Die Suche nach den neurobiologischen Grundlagen sexueller und transsexueller Entwicklungen beschäftigt die Wissenschaft seit mehr als fünf Jahrzehnten. Das Wissen um die Sexualdifferenzierung neuronaler Strukturen konnte seitdem erheblich erweitert werden. Die vorliegende Arbeit stellt exemplarisch genetische, neuroendokrinologische, neurostrukturelle und neurofunktionelle Befunde vor, die in einem Zusammenhang mit transsexuellen Entwicklungen stehen können. In der Zusammenschau liefern die dargestellten Forschungsergebnisse Hinweise dafür, dass es neurobiologische Muster zu geben scheint, die einen Einfluss auf geschlechts­atypische Verhaltensweisen haben und in Interaktion mit psychologischen und sozialen Einflüssen die Wahrscheinlichkeit für eine transsexuelle Entwicklung erhöhen. Das Verständnis um die Bedingungen transsexueller Entwicklungen wird durch dieses zunehmende neurobiologische Wissen maßgeblich erweitert. Eine offene und multidisziplinäre Diskussion ist notwendig, um die neurobiologischen Befunde sinnvoll in die Theorie und Praxis transsexueller Entwicklungen zu integrieren. 

Literatur

1 In der vorliegenden Arbeit beschreibt der Begriff der transsexuellen Entwicklungen Lebensverläufe, innerhalb derer das Geschlechtsidentitätserleben nicht mit dem durch den Personenstand dokumentierten Geschlecht übereinstimmt, welches einem Neugeborenen in der Regel aufgrund der äußerlichen Erscheinung des Genitals zugewiesen wird. Transsexuell wird diese Entwicklung, wenn die betei­ligte Person das Bedürfnis entwickelt, gemäß ihrer Geschlechtsidentität wahr­genommen zu werden und dieses Ziel mit Mitteln der somatischen Medizin verfolgt. Der Begriff der transsexuellen Entwicklung umfasst damit einerseits sehr unterschiedliche Verläufe und betont die außerordentliche Heterogenität trans­sexueller Menschen (Becker S 2004; Pfäfflin 2003).
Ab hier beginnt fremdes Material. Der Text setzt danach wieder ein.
-- ==== Sys2Proof/Machine/Cpu8Cb.lean ====
section
/-! DEFINITION. The CPU-8 CB-prefixed instructions (42_cpu8_cb.md). -/

namespace Sys2Proof.Machine

/-- Rotates and shifts (R400 to R408). -/
def cbRotate (op : Rot8) (k : R8) (s : State) : Res :=
  let v := readOperand8 k s
  let r := rotResult op v.1 (flagC v.2.cpu8.f)
  thenRes (writeOperand8 k r.1 v.2) fun s1 =>
    finish8 (if k = .hlm then 16 else 8) (on8 (fun c => c.setF (mkF (r.1 == 0) false false r.2)) s1)

/-- BIT b,r (R409). -/
def cbBit (b : BitVec 3) (k : R8) (s : State) : Res :=
  let v := readOperand8 k s
  finish8 (if k = .hlm then 12 else 8)
    (on8 (fun c => c.setF (mkF (!v.1.getLsbD b.toNat) false true (flagC c.f))) v.2)

/-- The byte with only bit b set. -/
def oneBit (b : BitVec 3) : Byte := 1#8 <<< b.toNat

/-- RES b,r (R410). -/
def cbRes (b : BitVec 3) (k : R8) (s : State) : Res :=
  let v := readOperand8 k s
  thenRes (writeOperand8 k (v.1 &&& ~~~oneBit b) v.2) (finish8 (if k = .hlm then 16 else 8))

/-- SET b,r (R411). -/
def cbSet (b : BitVec 3) (k : R8) (s : State) : Res :=
  let v := readOperand8 k s
  thenRes (writeOperand8 k (v.1 ||| oneBit b) v.2) (finish8 (if k = .hlm then 16 else 8))

/-- The CB rule of a second byte, by the fields of R205. -/
def cbOperation (op2 : Byte) (s : State) : Res :=
  let k := R8.ofCode (bits op2.toNat 2 0)
  match bits op2.toNat 7 6 with
  | 0 => cbRotate (Rot8.ofCode (bits op2.toNat 5 3)) k s
  | 1 => cbBit (fld 3 op2.toNat 3) k s
  | 2 => cbRes (fld 3 op2.toNat 3) k s
  | _ => cbSet (fld 3 op2.toNat 3) k s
Andererseits wird deutlich, dass sich ein transsexueller Wunsch verselbständigen und in der Folge unabhängig von möglichen Entstehungsbedingungen fortbestehen kann (Sigusch 2007). Beide Aspekte sind für die Interpretation neurobiologischer Befunde von Bedeutung.

2 Die exemplarische Darstellung der genetischen, neuroendokrinologischen, neurostrukturellen und neurofunktionellen Grundlagen berücksichtigt beispielhaft fundamentale Entwicklungsprozesse, die für das Verständnis und die Interpretation der themenspezifischen Befunde von Bedeutung sind.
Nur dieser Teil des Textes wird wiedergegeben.